_WHAT TO DO_. Every line below between the one holding "def startRequest (q" and the one holding "and count. -/", inclusive, should be copied exactly, and no other line.

_EXCERPTED RECORDS_.

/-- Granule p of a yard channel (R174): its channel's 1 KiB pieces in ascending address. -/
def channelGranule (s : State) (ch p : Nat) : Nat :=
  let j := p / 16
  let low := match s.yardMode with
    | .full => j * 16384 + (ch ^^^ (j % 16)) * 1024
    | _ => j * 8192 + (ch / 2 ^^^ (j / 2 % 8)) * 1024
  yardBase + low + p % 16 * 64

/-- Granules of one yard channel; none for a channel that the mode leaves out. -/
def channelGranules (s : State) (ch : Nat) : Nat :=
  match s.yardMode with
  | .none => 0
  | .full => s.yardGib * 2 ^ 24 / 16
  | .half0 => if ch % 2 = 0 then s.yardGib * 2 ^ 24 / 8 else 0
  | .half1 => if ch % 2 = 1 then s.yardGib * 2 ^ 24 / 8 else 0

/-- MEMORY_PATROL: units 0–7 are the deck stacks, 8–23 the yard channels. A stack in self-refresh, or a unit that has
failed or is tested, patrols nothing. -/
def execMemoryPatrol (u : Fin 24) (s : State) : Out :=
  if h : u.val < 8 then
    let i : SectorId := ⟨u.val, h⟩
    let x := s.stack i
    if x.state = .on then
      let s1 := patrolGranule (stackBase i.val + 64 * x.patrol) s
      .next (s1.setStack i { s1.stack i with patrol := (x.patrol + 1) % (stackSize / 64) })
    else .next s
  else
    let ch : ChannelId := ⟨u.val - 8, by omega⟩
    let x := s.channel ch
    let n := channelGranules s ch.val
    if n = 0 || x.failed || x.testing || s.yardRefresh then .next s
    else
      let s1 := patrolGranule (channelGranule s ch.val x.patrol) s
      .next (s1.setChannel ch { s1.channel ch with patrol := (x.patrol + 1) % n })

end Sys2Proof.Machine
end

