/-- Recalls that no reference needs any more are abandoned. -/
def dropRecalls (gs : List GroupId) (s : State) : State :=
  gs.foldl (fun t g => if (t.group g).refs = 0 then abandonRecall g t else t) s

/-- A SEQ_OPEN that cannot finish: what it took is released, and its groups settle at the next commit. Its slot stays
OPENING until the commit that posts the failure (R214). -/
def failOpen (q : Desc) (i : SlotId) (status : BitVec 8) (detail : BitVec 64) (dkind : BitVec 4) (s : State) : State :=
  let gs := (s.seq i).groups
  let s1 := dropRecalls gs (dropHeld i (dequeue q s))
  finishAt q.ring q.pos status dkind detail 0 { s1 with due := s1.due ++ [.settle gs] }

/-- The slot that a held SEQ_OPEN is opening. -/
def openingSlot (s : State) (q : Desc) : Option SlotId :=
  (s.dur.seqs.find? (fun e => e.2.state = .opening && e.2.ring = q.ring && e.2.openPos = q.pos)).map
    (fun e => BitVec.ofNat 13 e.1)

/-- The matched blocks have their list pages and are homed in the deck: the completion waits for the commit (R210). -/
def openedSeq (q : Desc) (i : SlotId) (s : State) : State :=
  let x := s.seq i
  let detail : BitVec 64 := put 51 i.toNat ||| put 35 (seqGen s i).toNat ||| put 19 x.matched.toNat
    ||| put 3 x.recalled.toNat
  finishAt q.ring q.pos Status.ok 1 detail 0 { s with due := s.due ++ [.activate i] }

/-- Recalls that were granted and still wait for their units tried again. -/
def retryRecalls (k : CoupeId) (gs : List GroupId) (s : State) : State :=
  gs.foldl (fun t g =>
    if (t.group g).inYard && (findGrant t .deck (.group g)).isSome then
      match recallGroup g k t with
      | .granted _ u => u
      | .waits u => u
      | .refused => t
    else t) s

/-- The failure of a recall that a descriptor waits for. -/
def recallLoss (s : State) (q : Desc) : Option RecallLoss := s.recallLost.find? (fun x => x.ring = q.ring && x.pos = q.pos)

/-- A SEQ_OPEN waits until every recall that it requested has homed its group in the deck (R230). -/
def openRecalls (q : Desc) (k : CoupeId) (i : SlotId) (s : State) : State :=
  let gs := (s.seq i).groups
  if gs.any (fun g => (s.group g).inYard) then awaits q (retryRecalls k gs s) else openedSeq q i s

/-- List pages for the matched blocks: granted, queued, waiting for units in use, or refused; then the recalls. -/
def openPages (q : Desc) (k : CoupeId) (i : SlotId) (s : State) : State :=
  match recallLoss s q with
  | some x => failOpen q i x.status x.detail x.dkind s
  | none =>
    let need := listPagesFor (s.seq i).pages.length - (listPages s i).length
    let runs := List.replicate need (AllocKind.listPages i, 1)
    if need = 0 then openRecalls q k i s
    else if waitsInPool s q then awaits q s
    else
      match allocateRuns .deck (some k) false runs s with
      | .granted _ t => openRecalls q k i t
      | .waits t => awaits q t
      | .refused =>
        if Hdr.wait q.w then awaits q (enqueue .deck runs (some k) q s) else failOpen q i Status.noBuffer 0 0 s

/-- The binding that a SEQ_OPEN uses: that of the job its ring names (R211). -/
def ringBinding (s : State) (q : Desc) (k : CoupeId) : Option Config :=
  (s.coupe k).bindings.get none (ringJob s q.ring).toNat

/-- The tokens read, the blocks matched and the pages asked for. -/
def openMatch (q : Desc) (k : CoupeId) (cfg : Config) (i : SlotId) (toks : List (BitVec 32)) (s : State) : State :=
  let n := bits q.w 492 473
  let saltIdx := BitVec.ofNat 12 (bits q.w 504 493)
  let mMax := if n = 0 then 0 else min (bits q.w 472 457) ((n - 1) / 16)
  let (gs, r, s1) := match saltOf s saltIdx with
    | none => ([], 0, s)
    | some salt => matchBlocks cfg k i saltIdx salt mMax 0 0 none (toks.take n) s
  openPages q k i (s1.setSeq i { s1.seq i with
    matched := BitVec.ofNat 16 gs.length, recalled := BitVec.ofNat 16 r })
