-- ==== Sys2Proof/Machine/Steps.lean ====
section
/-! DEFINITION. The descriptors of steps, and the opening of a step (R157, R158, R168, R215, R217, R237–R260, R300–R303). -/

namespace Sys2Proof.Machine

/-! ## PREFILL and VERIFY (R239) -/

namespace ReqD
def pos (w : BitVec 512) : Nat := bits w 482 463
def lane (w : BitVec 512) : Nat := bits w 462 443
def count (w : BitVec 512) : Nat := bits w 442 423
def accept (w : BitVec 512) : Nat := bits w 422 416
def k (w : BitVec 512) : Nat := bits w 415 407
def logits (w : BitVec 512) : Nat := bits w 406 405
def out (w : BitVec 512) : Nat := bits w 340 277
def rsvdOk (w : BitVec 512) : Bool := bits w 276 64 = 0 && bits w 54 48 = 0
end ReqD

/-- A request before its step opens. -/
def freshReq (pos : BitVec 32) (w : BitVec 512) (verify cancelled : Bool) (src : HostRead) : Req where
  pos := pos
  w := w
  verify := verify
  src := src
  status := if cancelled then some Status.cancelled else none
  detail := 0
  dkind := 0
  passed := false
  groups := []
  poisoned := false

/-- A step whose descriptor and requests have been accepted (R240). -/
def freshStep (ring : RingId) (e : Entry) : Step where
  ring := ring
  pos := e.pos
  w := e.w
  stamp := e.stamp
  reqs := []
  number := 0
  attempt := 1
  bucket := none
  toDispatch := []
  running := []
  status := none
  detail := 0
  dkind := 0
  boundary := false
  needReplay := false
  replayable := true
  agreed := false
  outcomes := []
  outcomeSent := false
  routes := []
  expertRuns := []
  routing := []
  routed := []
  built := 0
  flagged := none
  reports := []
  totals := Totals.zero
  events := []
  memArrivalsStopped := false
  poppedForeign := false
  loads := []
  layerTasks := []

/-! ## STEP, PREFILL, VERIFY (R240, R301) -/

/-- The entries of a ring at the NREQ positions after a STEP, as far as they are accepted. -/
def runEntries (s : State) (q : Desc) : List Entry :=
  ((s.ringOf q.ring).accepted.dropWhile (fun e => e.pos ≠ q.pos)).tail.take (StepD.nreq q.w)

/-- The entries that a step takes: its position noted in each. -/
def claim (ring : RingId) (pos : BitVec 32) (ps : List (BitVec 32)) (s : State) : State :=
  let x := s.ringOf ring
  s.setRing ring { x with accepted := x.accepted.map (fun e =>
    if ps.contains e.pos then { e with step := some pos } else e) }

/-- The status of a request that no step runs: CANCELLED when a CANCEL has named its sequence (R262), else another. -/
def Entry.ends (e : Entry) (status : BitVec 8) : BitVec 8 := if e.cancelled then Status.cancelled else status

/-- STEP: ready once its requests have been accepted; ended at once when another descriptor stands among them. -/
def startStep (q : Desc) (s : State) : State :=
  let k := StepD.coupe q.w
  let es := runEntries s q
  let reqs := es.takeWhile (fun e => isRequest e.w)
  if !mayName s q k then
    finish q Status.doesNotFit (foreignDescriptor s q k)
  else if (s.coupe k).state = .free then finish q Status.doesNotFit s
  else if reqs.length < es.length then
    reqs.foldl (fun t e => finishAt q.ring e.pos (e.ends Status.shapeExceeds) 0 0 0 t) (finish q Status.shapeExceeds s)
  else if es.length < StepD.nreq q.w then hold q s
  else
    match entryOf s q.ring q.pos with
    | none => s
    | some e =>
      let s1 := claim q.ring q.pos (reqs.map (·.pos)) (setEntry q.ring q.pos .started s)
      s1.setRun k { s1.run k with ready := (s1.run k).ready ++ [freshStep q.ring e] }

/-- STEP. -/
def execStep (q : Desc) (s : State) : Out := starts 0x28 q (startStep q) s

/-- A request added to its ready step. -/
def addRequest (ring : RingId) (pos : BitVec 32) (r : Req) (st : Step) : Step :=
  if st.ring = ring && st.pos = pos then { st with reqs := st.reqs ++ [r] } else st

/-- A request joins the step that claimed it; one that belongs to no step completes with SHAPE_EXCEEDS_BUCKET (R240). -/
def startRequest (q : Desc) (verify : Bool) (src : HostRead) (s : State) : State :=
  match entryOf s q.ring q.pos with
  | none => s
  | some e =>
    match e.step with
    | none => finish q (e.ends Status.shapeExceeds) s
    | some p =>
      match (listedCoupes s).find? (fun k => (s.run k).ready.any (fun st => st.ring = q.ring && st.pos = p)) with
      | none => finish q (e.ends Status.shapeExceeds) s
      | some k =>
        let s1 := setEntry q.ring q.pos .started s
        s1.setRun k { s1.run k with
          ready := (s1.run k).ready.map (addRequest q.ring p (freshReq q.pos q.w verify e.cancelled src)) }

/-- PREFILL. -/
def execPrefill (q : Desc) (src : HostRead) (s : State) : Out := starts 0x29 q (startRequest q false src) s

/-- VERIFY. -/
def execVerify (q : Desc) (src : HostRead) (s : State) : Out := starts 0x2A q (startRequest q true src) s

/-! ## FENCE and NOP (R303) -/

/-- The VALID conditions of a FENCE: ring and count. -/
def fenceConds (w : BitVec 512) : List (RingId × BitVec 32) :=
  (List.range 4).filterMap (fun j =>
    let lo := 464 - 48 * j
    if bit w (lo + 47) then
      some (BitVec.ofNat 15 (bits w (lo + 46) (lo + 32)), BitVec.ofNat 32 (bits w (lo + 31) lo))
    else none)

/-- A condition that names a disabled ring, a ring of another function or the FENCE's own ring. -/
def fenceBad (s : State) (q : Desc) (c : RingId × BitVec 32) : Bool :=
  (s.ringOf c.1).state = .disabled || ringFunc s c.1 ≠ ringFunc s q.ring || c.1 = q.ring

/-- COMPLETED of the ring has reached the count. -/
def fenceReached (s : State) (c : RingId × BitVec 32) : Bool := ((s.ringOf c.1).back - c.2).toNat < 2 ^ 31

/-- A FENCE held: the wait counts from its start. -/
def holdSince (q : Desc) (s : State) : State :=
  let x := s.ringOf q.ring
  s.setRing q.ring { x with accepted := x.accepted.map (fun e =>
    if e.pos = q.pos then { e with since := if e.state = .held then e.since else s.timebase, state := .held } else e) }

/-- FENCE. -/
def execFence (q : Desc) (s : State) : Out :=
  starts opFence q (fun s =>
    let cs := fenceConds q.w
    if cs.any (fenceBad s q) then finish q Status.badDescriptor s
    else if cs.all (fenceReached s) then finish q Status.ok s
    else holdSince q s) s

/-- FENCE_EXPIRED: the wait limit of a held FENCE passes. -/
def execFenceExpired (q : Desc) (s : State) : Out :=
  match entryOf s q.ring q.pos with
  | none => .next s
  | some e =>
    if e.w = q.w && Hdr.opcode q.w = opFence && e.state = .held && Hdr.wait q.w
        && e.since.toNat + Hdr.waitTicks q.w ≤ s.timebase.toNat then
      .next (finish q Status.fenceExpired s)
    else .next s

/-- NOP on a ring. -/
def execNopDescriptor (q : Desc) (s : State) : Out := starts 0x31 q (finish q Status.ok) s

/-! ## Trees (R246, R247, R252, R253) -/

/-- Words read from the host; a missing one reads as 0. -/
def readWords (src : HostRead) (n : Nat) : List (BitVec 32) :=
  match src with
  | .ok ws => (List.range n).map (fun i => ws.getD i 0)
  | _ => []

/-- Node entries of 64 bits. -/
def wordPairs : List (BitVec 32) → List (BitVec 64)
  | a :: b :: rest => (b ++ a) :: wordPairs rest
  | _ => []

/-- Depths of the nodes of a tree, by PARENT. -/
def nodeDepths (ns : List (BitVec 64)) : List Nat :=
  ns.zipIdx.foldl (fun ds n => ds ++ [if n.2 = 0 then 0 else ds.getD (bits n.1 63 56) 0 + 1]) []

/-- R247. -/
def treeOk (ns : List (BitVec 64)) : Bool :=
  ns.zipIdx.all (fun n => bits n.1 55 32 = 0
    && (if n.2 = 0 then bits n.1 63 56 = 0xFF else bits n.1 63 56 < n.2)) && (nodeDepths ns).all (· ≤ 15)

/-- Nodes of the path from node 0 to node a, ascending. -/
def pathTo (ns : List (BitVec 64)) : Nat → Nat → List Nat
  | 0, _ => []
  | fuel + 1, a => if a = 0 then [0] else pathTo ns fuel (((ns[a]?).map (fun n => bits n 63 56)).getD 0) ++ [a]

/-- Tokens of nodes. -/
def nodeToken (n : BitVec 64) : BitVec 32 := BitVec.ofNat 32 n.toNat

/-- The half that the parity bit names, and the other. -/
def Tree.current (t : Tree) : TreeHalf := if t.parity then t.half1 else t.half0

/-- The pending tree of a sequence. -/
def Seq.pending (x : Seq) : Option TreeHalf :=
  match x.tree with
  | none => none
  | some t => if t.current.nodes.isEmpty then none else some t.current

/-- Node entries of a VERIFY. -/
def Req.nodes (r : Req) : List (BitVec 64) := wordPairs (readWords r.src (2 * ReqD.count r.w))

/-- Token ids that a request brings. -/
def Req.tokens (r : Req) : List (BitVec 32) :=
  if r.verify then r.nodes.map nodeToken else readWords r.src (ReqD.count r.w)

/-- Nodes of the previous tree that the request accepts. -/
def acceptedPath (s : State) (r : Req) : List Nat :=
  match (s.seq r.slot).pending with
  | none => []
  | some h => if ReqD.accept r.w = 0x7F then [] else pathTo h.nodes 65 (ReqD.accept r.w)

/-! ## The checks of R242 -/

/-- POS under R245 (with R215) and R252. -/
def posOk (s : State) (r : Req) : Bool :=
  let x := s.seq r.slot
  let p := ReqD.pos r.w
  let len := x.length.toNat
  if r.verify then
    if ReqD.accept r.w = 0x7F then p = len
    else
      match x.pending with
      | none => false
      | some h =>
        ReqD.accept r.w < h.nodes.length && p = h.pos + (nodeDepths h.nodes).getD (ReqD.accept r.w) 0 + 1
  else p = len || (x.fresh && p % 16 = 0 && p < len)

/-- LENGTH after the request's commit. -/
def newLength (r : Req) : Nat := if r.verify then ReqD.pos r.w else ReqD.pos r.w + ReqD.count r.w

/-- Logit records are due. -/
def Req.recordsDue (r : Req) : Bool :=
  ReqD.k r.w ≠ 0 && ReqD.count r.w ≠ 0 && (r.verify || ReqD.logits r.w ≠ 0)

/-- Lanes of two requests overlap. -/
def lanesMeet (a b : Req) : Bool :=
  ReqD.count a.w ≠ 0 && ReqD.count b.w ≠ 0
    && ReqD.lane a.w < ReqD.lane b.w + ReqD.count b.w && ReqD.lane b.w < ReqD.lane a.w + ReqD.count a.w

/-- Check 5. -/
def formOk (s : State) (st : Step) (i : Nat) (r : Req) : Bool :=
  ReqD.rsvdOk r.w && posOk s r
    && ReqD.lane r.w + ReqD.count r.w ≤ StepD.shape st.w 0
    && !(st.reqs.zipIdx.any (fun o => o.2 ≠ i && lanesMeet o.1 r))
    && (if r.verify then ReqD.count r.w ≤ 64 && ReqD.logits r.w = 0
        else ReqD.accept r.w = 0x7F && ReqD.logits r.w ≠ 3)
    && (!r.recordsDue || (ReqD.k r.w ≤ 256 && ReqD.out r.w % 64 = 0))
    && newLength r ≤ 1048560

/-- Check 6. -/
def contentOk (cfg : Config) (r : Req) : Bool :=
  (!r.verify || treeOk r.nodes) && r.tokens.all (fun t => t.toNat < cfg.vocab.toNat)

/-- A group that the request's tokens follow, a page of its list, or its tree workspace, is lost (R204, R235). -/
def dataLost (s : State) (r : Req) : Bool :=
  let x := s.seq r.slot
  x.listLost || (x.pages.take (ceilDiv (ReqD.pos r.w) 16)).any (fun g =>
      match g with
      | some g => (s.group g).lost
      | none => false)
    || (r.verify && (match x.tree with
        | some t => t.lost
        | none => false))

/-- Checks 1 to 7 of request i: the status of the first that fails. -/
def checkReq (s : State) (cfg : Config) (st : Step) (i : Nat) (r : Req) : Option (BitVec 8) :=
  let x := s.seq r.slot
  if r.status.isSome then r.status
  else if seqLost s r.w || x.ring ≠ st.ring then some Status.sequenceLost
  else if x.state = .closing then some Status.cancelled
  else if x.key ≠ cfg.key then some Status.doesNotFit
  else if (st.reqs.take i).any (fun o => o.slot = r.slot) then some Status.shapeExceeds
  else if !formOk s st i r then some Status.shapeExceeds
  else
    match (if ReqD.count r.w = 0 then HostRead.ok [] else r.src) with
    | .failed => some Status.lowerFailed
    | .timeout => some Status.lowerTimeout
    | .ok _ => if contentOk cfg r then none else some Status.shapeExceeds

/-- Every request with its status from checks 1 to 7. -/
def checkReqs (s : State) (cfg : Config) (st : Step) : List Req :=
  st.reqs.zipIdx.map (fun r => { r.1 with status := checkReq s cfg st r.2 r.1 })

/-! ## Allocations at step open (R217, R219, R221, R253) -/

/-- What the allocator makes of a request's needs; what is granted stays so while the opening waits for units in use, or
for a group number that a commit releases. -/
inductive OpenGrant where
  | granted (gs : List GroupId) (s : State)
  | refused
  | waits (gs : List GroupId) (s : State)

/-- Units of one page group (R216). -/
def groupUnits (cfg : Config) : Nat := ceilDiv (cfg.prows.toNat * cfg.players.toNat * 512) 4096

_THE ANSWER_.
def startRequest (q : Desc) (verify : Bool) (src : HostRead) (s : State) : State :=
  match entryOf s q.ring q.pos with
  | none => s
  | some e =>
    match e.step with
    | none => finish q (e.ends Status.shapeExceeds) s
    | some p =>
      match (listedCoupes s).find? (fun k => (s.run k).ready.any (fun st => st.ring = q.ring && st.pos = p)) with
      | none => finish q (e.ends Status.shapeExceeds) s
      | some k =>
        let s1 := setEntry q.ring q.pos .started s
        s1.setRun k { s1.run k with
          ready := (s1.run k).ready.map (addRequest q.ring p (freshReq q.pos q.w verify e.cancelled src)) }

/-- PREFILL. -/
def execPrefill (q : Desc) (src : HostRead) (s : State) : Out := starts 0x29 q (startRequest q false src) s

/-- VERIFY. -/
def execVerify (q : Desc) (src : HostRead) (s : State) : Out := starts 0x2A q (startRequest q true src) s

/-! ## FENCE and NOP (R303) -/

/-- The VALID conditions of a FENCE: ring and count. -/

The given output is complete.